WHEREFORE, the decision of May 10, 1965 is affirmed. Costs against defendant-appellant.
Zaldivar (Chairman), Antonio, Fernandez and Aquino, JJ., concur.
Barredo, J., took no part.
1 Decision, Record on Appeal, 24.
2 Cf. Ibid, 24-25.
3 Article 320 of the Civil Code (1950).
4 Article 321 of the Civil Code (1950).
5 Decision, Record on Appeal, 27.
6 Cf. People vs. Mapa, L-22301, Aug. 30, 1967, 20 SCRA 1164; Pacific Oxygen & Acetylene Co. v. Central Bank, L-21881, March 1, 1968, 22 SCRA 917; Dequito v. Lopez, L-27757, March 28, 1968, 22 SCRA 1352; Padilla v. City of Pasay L-24039, June 29, 1968, 23 SCRA 1349: Garcia v. Vasquez, L-26808, March 28, 1969, 27 SCRA 505; La Peria Cigar and Cigarette Factory v. Caparas, L-27948 and 28001-11, July 31, 1969, 28 SCRA 1085; Mobil Oil Phil., Inc. v. Diocares, L-26371, Sept. 30, 1969, 29 SCRA 656; Luzon Surety Co., Inc. v. De Garcia,
L-25659, Oct. 31, 1969, 30 SCRA 111; Vda. de Macabenta v.
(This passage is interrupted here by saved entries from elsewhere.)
/-- The commands. Every constructor is one row of spec/opcode_table.json, in the table's order. -/
inductive Instr where
  -- scalar, branch and local memory instructions of a tile (R77–R79)
  | add (t : Nat) (x : SArgs)
  | sub (t : Nat) (x : SArgs)
  | mul (t : Nat) (x : SArgs)
  | and (t : Nat) (x : SArgs)
  | or (t : Nat) (x : SArgs)
  | xor (t : Nat) (x : SArgs)
  | shl (t : Nat) (x : SArgs)
  | shr (t : Nat) (x : SArgs)
  | cmp (t : Nat) (x : SArgs)
  | sel (t : Nat) (x : SArgs)
  | addImm (t : Nat) (x : IArgs)
  | subImm (t : Nat) (x : IArgs)
  | mulImm (t : Nat) (x : IArgs)
  | andImm (t : Nat) (x : IArgs)
  | orImm (t : Nat) (x : IArgs)
  | xorImm (t : Nat) (x : IArgs)
  | shlImm (t : Nat) (x : IArgs)
  | shrImm (t : Nat) (x : IArgs)
  | cmpImm (t : Nat) (x : IArgs)
  | br (t : Nat) (x : BArgs)
  | brp (t : Nat) (x : BArgs)
  | ld (t : Nat) (x : MArgs)
  | st (t : Nat) (x : MArgs)
  | atmAdd (t : Nat) (x : MArgs)
  | atmSwp (t : Nat) (x : MArgs)
  | atmCas (t : Nat) (x : MArgs)
  | vld (t : Nat) (x : MArgs)
  | vst (t : Nat) (x : MArgs)
  -- stream engine (R90)
  | sdesc (t : Nat) (x : QArgs)
  | sgo (t : Nat) (x : QArgs)
  | swait (t : Nat) (x : QArgs)
  -- matrix unit (R80, R110–R127)
  | mxw (t : Nat) (x : XArgs)
  | mxm (t : Nat) (x : XArgs)
  | mxd (t : Nat) (x : XArgs)
  | mxx (t : Nat) (x : XArgs)
  -- vector unit (R133–R137)
  | vadd (t : Nat) (x : SArgs)
  | vsub (t : Nat) (x : SArgs)
  | vmul (t : Nat) (x : SArgs)
  | vfma (t : Nat) (x : SArgs)
  | vmax (t : Nat) (x : SArgs)
  | vmin (t : Nat) (x : SArgs)
  | vmaxsub (t : Nat) (x : SArgs)
  | vrsum (t : Nat) (x : SArgs)
  | vcvtS (t : Nat) (x : SArgs)
  | vcvtN (t : Nat) (x : SArgs)
  | vwadd (t : Nat) (x : SArgs)
  | vwrnd (t : Nat) (x : SArgs)
  | vwcvt (t : Nat) (x : SArgs)
  | vexp2 (t : Nat) (x : SArgs)
  | vlog2 (t : Nat) (x : SArgs)
  | vrcp (t : Nat) (x : SArgs)
  | vrsqrt (t : Nat) (x : SArgs)
  | vredadd (t : Nat) (x : SArgs)
  | vredmax (t : Nat) (x : SArgs)
  | vredmin (t : Nat) (x : SArgs)
  -- remote memory, collectives, timed issue, completions, gangs (R82–R99, R187–R193, R293)
  | rld (t : Nat) (x : QArgs)
  | rst (t : Nat) (x : QArgs)
  | rat (t : Nat) (x : QArgs)
  | rcpPut (t : Nat) (x : QArgs)
  | rcpGet (t : Nat) (x : QArgs)
  | rcpThird (t : Nat) (x : QArgs)
  | clvAllReduce (t : Nat) (x : QArgs)
  | clvReduceScatter (t : Nat) (x : QArgs)
  | clvAllGather (t : Nat) (x : QArgs)
  | clvBroadcast (t : Nat) (x : QArgs)
  | clvAllToAll (t : Nat) (x : QArgs)
  | clvCapacityAllToAll (t : Nat) (x : QArgs)
  | tread (t : Nat) (x : QArgs)
  | waitt (t : Nat) (x : QArgs)
  | waittRelease (t : Nat)
  | atslot (t : Nat) (x : QArgs)
  | bar (t : Nat) (x : QArgs)
  | barRelease (k : BarKey)
  | barDeadlineExpiry (k : BarKey)
  | fence (t : Nat) (x : QArgs)
  | cplw (t : Nat) (x : QArgs)
  | cplp (t : Nat) (x : QArgs)
  | steep (t : Nat) (x : QArgs)
  | gangId (t : Nat) (x : QArgs)
  | gangForm (t : Nat) (x : QArgs)
  | gangDissolve (t : Nat) (x : QArgs)
  | gangEnd (t : Nat) (x : QArgs)
  | streamDescStart (t : Nat)
  | streamDescDone (t : Nat)
  -- jobs and tile control (R97–R102, R140)
  | run (q : Nat)
  | formGang (q : Nat)
  | dissolveGang (q : Nat)
  | jobEntry (leader : Nat)
  | tileStop (who : Writer) (t : Nat)
  | tileResume (who : Writer) (t : Nat)
  | tileAbort (who : Writer) (t : Nat)
  | srSeedWrite (who : Writer) (t : Nat) (v : Word)
  -- fabric time and pitch (R35–R64)
  | roundStart
  | timeFlit (n round dev st hops master : Nat) (ver frac : Nat)
  | lockedEntry
  | holdoverEntry
  | parentSwitch
  | timePpsEdge (frac : Nat)
  | ptpMessage (offset16 : Int)
  | extReferenceLost
  | pitchFlitArrive (n : Nat) (p : Packet) (sentAt : Nat) (replayed : Bool)
  | pitchSlotSend (n : Nat)
  | pitchPortResume (n : Nat)
  | pitchPathBoundExpiry (tag : Nat)
  | schedSwitchRoundWrite (who : Writer) (v : Word)
  | schedSwitch
  -- banks (R143, R144, R155, R156)
  | bankScrub (t b : Nat) (lo hi : Syndrome)
  | bankEccWriteback (t b : Nat)
  | bankOwnerNextWrite (who : Writer) (t b : Nat) (v : Word)
  | handoverDone (t b : Nat)
  -- HBM (R171–R184)
  | hbmAccess (p s i : Nat) (syn : List Syndrome) (onDieCorrected onDieUncorrected : Nat)
  | hbmScrub (p s : Nat) (seen : ScrubRead)
  | hbmRefresh (p s : Nat)
  | rfmRequest (p s : Nat)
  | hbmTempRead (p s temp : Nat)
  | hbmParityError (p s : Nat)
  | retrainNow (who : Writer) (p s : Nat)
  | hbmPeriodicRetrainTrigger (p s : Nat)
  | hbmDeferredRetrainStart (p s : Nat)
  | hbmRetrainStart (p s : Nat)
  | hbmRetrainDone (p s : Nat) (pass : Bool) (us : Nat)
  -- requests, responses and timers of remote memory access (R186–R216)
  | rdReq (p : Packet)
  | wr (p : Packet)
  | atAdd32 (p : Packet)
  | atAdd64 (p : Packet)
  | atAddf32 (p : Packet)
  | atSwap (p : Packet)
  | atCas (p : Packet)
  | atBset (p : Packet)
  | atBclr (p : Packet)
  | putData (p : Packet)
  | ackFlushTimeout (dev tag : Nat)
  | getReq (p : Packet)
  | thirdReq (p : Packet)
  | pitchWr (p : Packet)
  | rdResp (p : Packet)
  | ack (p : Packet)
  | atResp (p : Packet)
  | copyDone (p : Packet)
  | getData (p : Packet)
  | lateNote (p : Packet)
  | deadlineExpiry (tag : Nat)
  | quarantineExpiry (tag : Nat)
  | holdLimitDiscard (place : HoldPlace)
  | windowUpdateGo (who : Writer) (v : Word)
  | windowUpdateCommit
  -- links (R222–R254)
  | fecFrame (n sym0 sym1 : Nat) (lanes : List Nat) (flits : List Flit)
  | ackTimerExpiry (n : Nat)
  | auditSend (n : Nat)
  | audit (n : Nat) (totals : List Nat) (nextSeq : Nat)
  | laneLos (n : Nat)
  | txOffExpiry (n : Nat)
  | signalDetect (n : Nat)
  | fullTrain (n : Nat) (obs : TrainObs)
  | trainTimeout (n : Nat)
  | miswiredRetry (n : Nat) (obs : TrainObs)
  | neighbourExpWrite (who : Writer) (n : Nat) (v : Word)
  | qualDone (n : Nat) (hist : List Nat) (lost failed : Nat) (lanes : List Nat)
  | retrain (n : Nat) (why : RetrainWhy)
  | retrainNowPort (who : Writer) (n : Nat)
  | trainingPatternSeen (n : Nat)
  | retrainDone (n : Nat) (obs : TrainObs)
  | forceDownSet (who : Writer) (n : Nat)
  | forceDownClear (who : Writer) (n : Nat)
  | rest (who : Writer) (n : Nat)
  | restReq (n : Nat)
  | restAck (n : Nat)
  | restNak (n : Nat)
  | restTimeout (n : Nat)
  | wake (n : Nat) (why : WakeWhy)
  | wakeDone (n : Nat) (obs : TrainObs)
  | wakeTimeout (n : Nat)
  -- routing (R255–R283)
  | routePacket (seen : PacketChecks)
  | bondDeal (b : Nat)
  | bondMap (b full members : Nat)
  | bondRestart (n full members : Nat)
  | routeTableWrite (who : Writer) (tableB : Bool) (d : Nat) (v : Word)
  | flip (who : Writer)
  | routeDrained
  | routeMachineWrite (who : Writer) (v : Word)
  | presetWrite (who : Writer) (v : Word)
  | portBondWrite (who : Writer) (n : Nat) (v : Word)
  | cmapSnapshot
  | cmapRecord (p : Packet)
  -- collectives (R284–R316)
  | groupGo (who : Writer) (v : Word)
  | groupDelete (who : Writer) (v : Word)
  | abortOld (who : Writer) (v : Word)
  | groupUpdateCommit
  | clReduce (p : Packet)
  | clData (p : Packet)
  | clBar (p : Packet)
  | clCap (p : Packet)
  | clAbort (p : Packet)
  | collPhaseSend (gid inst pos : Nat)
  | collLateSend (gid inst pos : Nat)
  | collComplete (gid inst pos : Nat)
  | groupBarReleaseComputed (gid : Nat)
  -- check-value units (R317–R328)
  | cvuCfgWrite (who : Writer) (c : Nat) (v : Word)
  | cvuResultDelivery (c : Nat)
  -- host interface and ordinary network (R329–R349)
  | qCtrlWrite (who : Writer) (q : Nat) (v : Word)
  | sqTailWrite (who : Writer) (q : Nat) (v : Word)
  | sqFetch (q : Nat)
  | toDevice (q : Nat)
  | fromDevice (q : Nat)
  | ethSend (q : Nat)
  | queueRecordWrite (q : Nat)
  | cqHeadWrite (who : Writer) (q : Nat) (v : Word)
  | cqRtc (who : Writer) (q : Nat)
  | hostBarAccess (fn : HostFn) (bar off : Nat) (op : HostOp)
  | barReadTimeout (id : Nat)
  | flrVf (v : Nat)
  | flrPf (kind : PcieReset)
  | dlDown
  | ethFrame (port : Nat) (f : EthFrame)
  | ethRtoExpiry (f : Nat)
  -- power, droop and thermal control (R350–R384)
  | railRead (r : Nat) (x : RailReading) (alike : Nat)
  | railLost (r : Nat)
  | regulatorWarnStep (r : Nat)
  | regulatorFault (r : Nat)
  | activityEstimate (x : List Activity)
  | freqStep (p : Nat)
  | freqRequestRelease (p : Nat)
  | droopTrip (p c : Nat)
  | droopRecover (p : Nat) (back : Recovery)
  | powerCapWrite (who : Writer) (v : Word)
  | capLeaseExpiry
  | slackPublish
  | powerShift
  | ballastUpdate (t : Nat)
  | governorRelease (t : Nat)
  | sensorRead (temps : List Nat)
  | throttleAdjust (c : Nat)
  | throttleRelease (c : Nat)
  | kilnForecast
  | coolantWrite (who : Writer) (v : Word)
  | coolantStale
  | throttleInAssert (chatter : Bool)
  | throttleInDeassert
  | extLatched
  | domainOn (who : Writer) (d : Nat)
  | domainOff (who : Writer) (d : Nat)
  | domainTurnOn (rail : Nat)
  -- faults, hangs, reset and recovery (R385–R410)
  | faultReaction
  | faultStatusClear (who : Writer) (v : Word)
  | faultForce (who : Writer) (v : Word)
  | abortGo (who : Writer) (v : Word)
  | jobAbort (n : Nat) (p : Packet)
  | fencePartition (who : Writer) (v : Word)
  | fenceDrainDone (p : Nat)
  | drainExpired (p : Nat)
  | partReset (who : Writer) (v : Word)
  | deviceReset (who : Writer)
  | resetN (longerThan10ms : Bool)
  | pwrgdIn
  | inputStuck (i : SideInput) (chatter : Option Bool)
  | stuckMashScan (set : List Nat) (nodeA nodeB : Nat)
  | heartbeatTick
  | mgmtDisagree
  -- twin mode (R411–R426)
  | twinCtrlWrite (who : Writer) (v : Word)
  | twinBeatSend
  | twinBeat (b : TwinBeat)
  | twinBeatMissed (fromDevice : Nat)
  | promote (who : Writer)
  | demote (who : Writer)
  | resync (who : Writer)
  | twinPromote
  | twinDemote
  | twinRevert
  | twinRoleSwap
  | twinHoldoffExpiry
  | twinResyncStart
  | resyncDone (ok : Bool) (copy : ResyncCopy)
  -- bring-up, repair, licences, roles and firmware (R427–R457)
  | cellarBoot
  | cellarBootTimeout
  | fuseLoad (who : Writer)
  | domainUp (who : Writer)
  | selfTest (who : Writer)
  | sramClear (who : Writer)
  | hbmTrain (who : Writer)
  | linkTrain (who : Writer)
  | linkQualify (who : Writer)
  | timeSync (who : Writer)
  | ready (who : Writer)
  | stepDone (badDomains : List Nat) (badTiles : List (Nat × Nat × Nat × Nat)) (meshBad : List Nat)
      (rates : List Nat) (us : Nat)
  | stepTimeout
  | void (who : Writer)
  | install (who : Writer)
  | keyWrite (who : Writer) (k w : Nat) (v : Word)
  | svnMinWrite (who : Writer) (v : Word)
  | getChallenge (p : Path)
  | submit (p : Path) (role slot : Nat)
  | close (p : Path)
  | sessionExpiry (p : Path)
  | authLockoutExpiry (p : Path)
  | start (who : Writer)
  | activate (who : Writer)
  | fwupdAbort (who : Writer)
  | bootOther (who : Writer)
  | fwupdShelfWrite (who : Writer) (v : Word)
  | fwChunk (n : Nat) (p : Packet)
  | fwAck (n : Nat) (p : Packet)
  | fwChildSilent (n : Nat)
  | fwParentSilent
  | fwVerifyDone
  | registerWrite (who : Writer) (addr : Nat) (v : Word)
  -- steps of the host link, the management port, the cellar, the partition reset and the TAP
  | pcieLinkUp (width speed : Nat)
  | hostMemoryReadCompletion (id : Nat) (data : Option (List Byte))
  | managementPortLinkLoss
  | cellarRunning
  | partResetPhaseEnd (p : Nat) (ok : Bool) (badTiles : List (Nat × Nat × Nat × Nat)) (rates : List Nat)
  | boundaryScanInstruction (codes : List (BitVec 8))
deriving DecidableEq, Repr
Davao Stevedore Terminal Co.,
L-27489, April 30, 1970, 32 SCRA 553; Republic Flour Mills, Inc. v. Commissioner of Customs, L-28463, May 31, 1971, 39 SCRA 269; Maritime Co. of the Phil. v. Reparations Commission, L-29203, July 26, 1971, 40 SCRA 70; Allied Brokerage Corp. v. Commissioner of Customs, L-27641, Aug. 31, 1971, 40 SCRA 555.; Gonzaga v. Court of Appeals, L-27455, June 28, 1973, 51 SCRA 381; Vallangca v. Ariola, L-29226, Sept. 28, 1973, 53 SCRA 139; Jalandoni v. Endaya, L-23894, Jan. 24, 1974, 55 SCRA 261; Pacis v. Pamaran, L-23996, March 15, 1974.
7 Brief for the Defendant-Appellant, 8-9.
8 2 Manresa, Codigo Civil Español, 38 (1944).
9 Nery v. Lorenzo, L-23096, April 27, 1972, 44 SCRA 431, 438-439.
10 Article II, Section of the Constitution.